Instructions for the task: Take the material below and output exactly the run of lines from the one containing "(Instr.wrleU32 a b" down to the one containing "decode t = .ok i →", with both included.

Source data:
-- ==== Sys2Proof/Machine/HostPort.lean ====
section
/-! DEFINITION. The host's side of the interface: a command offered on the command port, and the two registers the
host may read (10_state.md R33 to R35). -/

namespace Sys2Proof.Machine

/-- A command offered on the port, in the order of 30_encoding.md R105: accepted or not (60_exceptions.md R238), then
decoded, an illegal word raising ILLEGAL_COMMAND (R100), then run. A run in which another agent accesses the
command's span is refused (20_memory.md R78), as is an index the port cannot carry (00_scope.md R10). DESIGN CHOICE,
unsafe, log entry 18: an access of another agent outside the span, a write among them, does not stop the step and
leaves no trace in `BUF`. -/
def offerCommand (t : Transaction) (foreign : List Nat) (s : State) : Result :=
  match acceptance s with
  | some why => why.outcome
  | none =>
    match decode t with
    | .error _ => .next (raiseFault .illegalCommand s)
    | .ok i =>
      if i.wf s.params then
        if races i s.params.len foreign then .refused .race else exec i s
      else .refused .indexTooWide

/-- The host's next action, taken off the port; with nothing on the port nothing happens (DEDUCED, log entry 1). -/
def portStep (s : State) : Result :=
  match s.port with
  | [] => .next s
  | .reset :: rest => .next (assertReset (s.setPort rest))
  | .command t foreign :: rest => offerCommand t foreign (s.setPort rest)

/-- What the host reads in `STATUS`; bits 7:4 always read 0 (10_state.md R35, R38). -/
def hostReadStatus (s : State) : BitVec 8 := statusWord s.faultBit s.causeField

/-- What the host reads in `RDATA`: no defined value before the first completed read (10_state.md R34). -/
def hostReadRdata (s : State) : Option Word64 := s.rdata

/-- The transaction of a table word put at the head of the port, no other agent active. -/
def portWith (s : State) (nbits w : Nat) : State := s.setPort (.command (tableTransaction nbits w) [] :: s.port)

end Sys2Proof.Machine
end

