-- ==== Sys2Proof/Certificates/Slice0/Obligations.lean ====
section
/-! DEFINITION. The statements for the provers. Each docstring names the rule of spec/ it formalises. -/

open Sys2Proof Sys2Proof.Machine

/-! ## Encoding -/

/-- 30_encoding.md R106: the three worked encodings, as encoded and as decoded. -/
def Obligations.WorkedEncodings : Prop :=
  encode (.rdleU32 (.included 8) (.excluded 24)) = ⟨0x0088, 8, 24, 0⟩ ∧
  decode ⟨0x0088, 8, 24, 0⟩ = .ok (.rdleU32 (.included 8) (.excluded 24)) ∧
  encode (.wrleU64 (.included 4) (.excluded 12) 0) = ⟨0x008D, 4, 12, 0⟩ ∧
  decode ⟨0x008D, 4, 12, 0⟩ = .ok (.wrleU64 (.included 4) (.excluded 12) 0) ∧
  encode (.rdleU32 .unbounded .unbounded) = ⟨0x0148, 0, 0, 0⟩ ∧
  decode ⟨0x0148, 0, 0, 0⟩ = .ok (.rdleU32 .unbounded .unbounded)

/-- 30_encoding.md R99: the selecting bits of the 18 rows, for every range and value. -/
def Obligations.OpcodeTableRows : Prop :=
  ∀ (a b : Bound) (v : Word64),
    (Instr.rdleU8 a b).matchWord = 0x0000 ∧ (Instr.rdleU16 a b).matchWord = 0x0004 ∧
    (Instr.rdleU32 a b).matchWord = 0x0008 ∧ (Instr.rdleU64 a b).matchWord = 0x000C ∧
    (Instr.rdbeU8 a b).matchWord = 0x0002 ∧ (Instr.rdbeU16 a b).matchWord = 0x0006 ∧
    (Instr.rdbeU32 a b).matchWord = 0x000A ∧ (Instr.rdbeU64 a b).matchWord = 0x000E ∧
    (Instr.wrleU8 a b v).matchWord = 0x0001 ∧ (Instr.wrleU16 a b v).matchWord = 0x0005 ∧
    (Instr.wrleU32 a b v).matchWord = 0x0009 ∧ (Instr.wrleU64 a b v).matchWord = 0x000D ∧
    (Instr.wrleI32 a b v).matchWord = 0x0011 ∧ (Instr.wrbeU8 a b v).matchWord = 0x0003 ∧
    (Instr.wrbeU16 a b v).matchWord = 0x0007 ∧ (Instr.wrbeU32 a b v).matchWord = 0x000B ∧
    (Instr.wrbeU64 a b v).matchWord = 0x000F ∧ (Instr.wrbeI32 a b v).matchWord = 0x0013

/-- Decode and encode agree on every command, with every operand at every value. -/
def Obligations.DecodeOfEncode : Prop := ∀ i : Instr, decode (encode i) = .ok i

/-- The other direction: a transaction that decodes is the encoding of its command, up to the operands that the
command ignores; and its selecting bits are its row's. -/
def Obligations.EncodeOfDecode : Prop :=
  ∀ (t : Transaction) (i : Instr), decode t = .ok i →
    encode i = normalTransaction t ∧ t.cmd &&& 0xFE1F = i.matchWord

/-- 30_encoding.md R100: the words the decoder rejects are exactly those of (a) to (e); such a word on a ready
machine raises ILLEGAL_COMMAND and does nothing else; with RSVD = 0 and legal bound kinds, 14 of the 32 values of
`CMD[4:0]` are illegal. Where `foreign` is not empty, two conventions of the model, no rule of the spec, bear on the
second clause: a faulting command has no span and so no race (DEDUCED, notes/assumptions/8.md), and another agent's access
meanwhile leaves no trace in `BUF` (DESIGN CHOICE, unsafe, notes/assumptions/18.md). -/
def Obligations.IllegalWordsRaiseIllegalCommand : Prop :=
  (∀ t : Transaction, (∃ why, decode t = .error why) ↔ IllegalWord t.cmd) ∧
  (∀ (s : State) (t : Transaction) (foreign : List Nat) (rest : List PortEvent),
    s.StatusLegal → s.Ready → s.port = .command t foreign :: rest → IllegalWord t.cmd →
    step s = .next { s with status := 0x09, port := rest }) ∧
  ((List.range 32).filter fun n => decide (IllegalWord (BitVec.ofNat 16 n))).length = 14

/-- 30_encoding.md R98, 92_eei_decisions.md D12: `WDATA` bits above the value width are ignored. -/
def Obligations.UpperWriteBitsIgnored : Prop :=
  ∀ (s : State) (a b : Bound) (v w : Word64),
    (v.extractLsb' 0 8 = w.extractLsb' 0 8 →
      exec (.wrleU8 a b v) s = exec (.wrleU8 a b w) s ∧ exec (.wrbeU8 a b v) s = exec (.wrbeU8 a b w) s) ∧
    (v.extractLsb' 0 16 = w.extractLsb' 0 16 →
      exec (.wrleU16 a b v) s = exec (.wrleU16 a b w) s ∧ exec (.wrbeU16 a b v) s = exec (.wrbeU16 a b w) s) ∧
    (v.extractLsb' 0 32 = w.extractLsb' 0 32 →
      exec (.wrleU32 a b v) s = exec (.wrleU32 a b w) s ∧ exec (.wrbeU32 a b v) s = exec (.wrbeU32 a b w) s ∧
      exec (.wrleI32 a b v) s = exec (.wrleI32 a b w) s ∧ exec (.wrbeI32 a b v) s = exec (.wrbeI32 a b w) s)

/-! ## Range resolver -/

/-- 40_range_resolver.md R133: the worked examples. -/
def Obligations.ResolverWorkedExamples : Prop :=
  resolve .unbounded .unbounded 4 = .ok ⟨0, 64, 0, 4⟩ ∧
  resolve (.included 8) (.excluded 24) 4 = .ok ⟨0, 16, 1, 3⟩ ∧
  (∀ len, 1 ≤ len → resolve (.included 0) (.excluded 8) len = .ok ⟨0, 8, 0, 1⟩) ∧
  resolve (.included 4) (.excluded 12) 4 = .ok ⟨4, 8, 0, 2⟩ ∧
  resolve (.included 7) (.included 70) 9 = .ok ⟨7, 64, 0, 9⟩ ∧
  (∀ len, resolve (.included 0) (.included 64) len = .error .fieldTooWide) ∧
  (∀ len, resolve (.included 8) (.excluded 8) len = .error .fieldEmpty) ∧
  (∀ len, resolve (.included 0) (.excluded 0) len = .error .fieldEmpty) ∧
  (∀ len, resolve (.included 64) .unbounded len = .error .fieldEmpty) ∧
  resolve (.included 32) (.excluded 40) 4 = .ok ⟨0, 8, 4, 4⟩ ∧
  resolve (.included 40) (.excluded 48) 4 = .error .rangeOutsideBuffer

/-- 40_range_resolver.md R121 and R122: the absolute bits of each kind of bound, without wrapping; an excluded end of 0
gives -1, which leads to FIELD_EMPTY. -/
def Obligations.AbsoluteBitsOfBounds : Prop :=
  (∀ n : Nat, absStart (.included n) = (n : Int) ∧ absStart (.excluded n) = (n : Int) + 1 ∧ absStart .unbounded = 0) ∧
  (∀ n : Nat, absEnd (.included n) = (n : Int) ∧ absEnd (.excluded n) = (n : Int) - 1 ∧ absEnd .unbounded = 63) ∧
  (∀ b : Bound, 0 ≤ absStart b) ∧
  (∀ (b : Bound) (len : Nat), absEnd (.excluded 0) = -1 ∧ resolve b (.excluded 0) len = .error .fieldEmpty)

/-- 40_range_resolver.md R121 to R130: the tuple of every accepted range, computed from the absolute bits. -/
def Obligations.ResolvedTuple : Prop :=
  ∀ (a b : Bound) (len : Nat), RangeAccepted a b len →
    ∃ r, resolve a b len = .ok r ∧
      (r.startBit : Int) = absStart a % 8 ∧
      (r.totalBits : Int) = absEnd b - absStart a + 1 ∧
      (r.startByte : Int) = absStart a / 8 ∧
      (r.endByte : Int) = min (absEnd b / 8 + 1) (len : Int)

/-- 40_range_resolver.md R131: what holds when the resolver completes. -/
def Obligations.ResolverPostconditions : Prop :=
  ∀ (a b : Bound) (len : Nat) (r : Span), resolve a b len = .ok r →
    r.startBit ≤ 7 ∧ 1 ≤ r.totalBits ∧ r.totalBits ≤ 64 ∧ r.startByte ≤ r.endByte ∧ r.endByte ≤ len ∧
    r.endByte - r.startByte ≤ 9 ∧ (r.endByte - r.startByte = 0 ↔ r.startByte = len) ∧
    (absEnd b / 8 + 1 ≤ (len : Int) → r.startBit + r.totalBits ≤ 8 * (r.endByte - r.startByte)) ∧
    ((len : Int) < absEnd b / 8 + 1 → ∀ i, InField a b i → 8 * len ≤ i → r.endByte ≤ i / 8)

/-- 40_range_resolver.md R130, 60_exceptions.md R236: which fault a range raises, in the order the checks are taken. -/
def Obligations.ResolverFaultCauses : Prop :=
  ∀ (a b : Bound) (len : Nat),
    (resolve a b len = .error .fieldTooWide ↔ 64 < absEnd b - absStart a + 1) ∧
    (resolve a b len = .error .fieldEmpty ↔ absEnd b - absStart a + 1 < 1) ∧
    (resolve a b len = .error .rangeOutsideBuffer ↔
      1 ≤ absEnd b - absStart a + 1 ∧ absEnd b - absStart a + 1 ≤ 64 ∧ (len : Int) < absStart a / 8) ∧
    resolve a b len ≠ .error .illegalCommand

/-- 20_memory.md R70: how many bytes a command touches. -/
def Obligations.SpanLength : Prop :=
  ∀ (a b : Bound) (len : Nat) (r : Span), resolve a b len = .ok r →
    r.endByte - r.startByte ≤ 9 ∧
    (absEnd b / 8 + 1 ≤ (len : Int) → r.endByte - r.startByte = (r.startBit + r.totalBits - 1) / 8 + 1)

Your response:
    (Instr.wrleU32 a b v).matchWord = 0x0009 ∧ (Instr.wrleU64 a b v).matchWord = 0x000D ∧
    (Instr.wrleI32 a b v).matchWord = 0x0011 ∧ (Instr.wrbeU8 a b v).matchWord = 0x0003 ∧
    (Instr.wrbeU16 a b v).matchWord = 0x0007 ∧ (Instr.wrbeU32 a b v).matchWord = 0x000B ∧
    (Instr.wrbeU64 a b v).matchWord = 0x000F ∧ (Instr.wrbeI32 a b v).matchWord = 0x0013

/-- Decode and encode agree on every command, with every operand at every value. -/
def Obligations.DecodeOfEncode : Prop := ∀ i : Instr, decode (encode i) = .ok i

/-- The other direction: a transaction that decodes is the encoding of its command, up to the operands that the
command ignores; and its selecting bits are its row's. -/
def Obligations.EncodeOfDecode : Prop :=
  ∀ (t : Transaction) (i : Instr), decode t = .ok i →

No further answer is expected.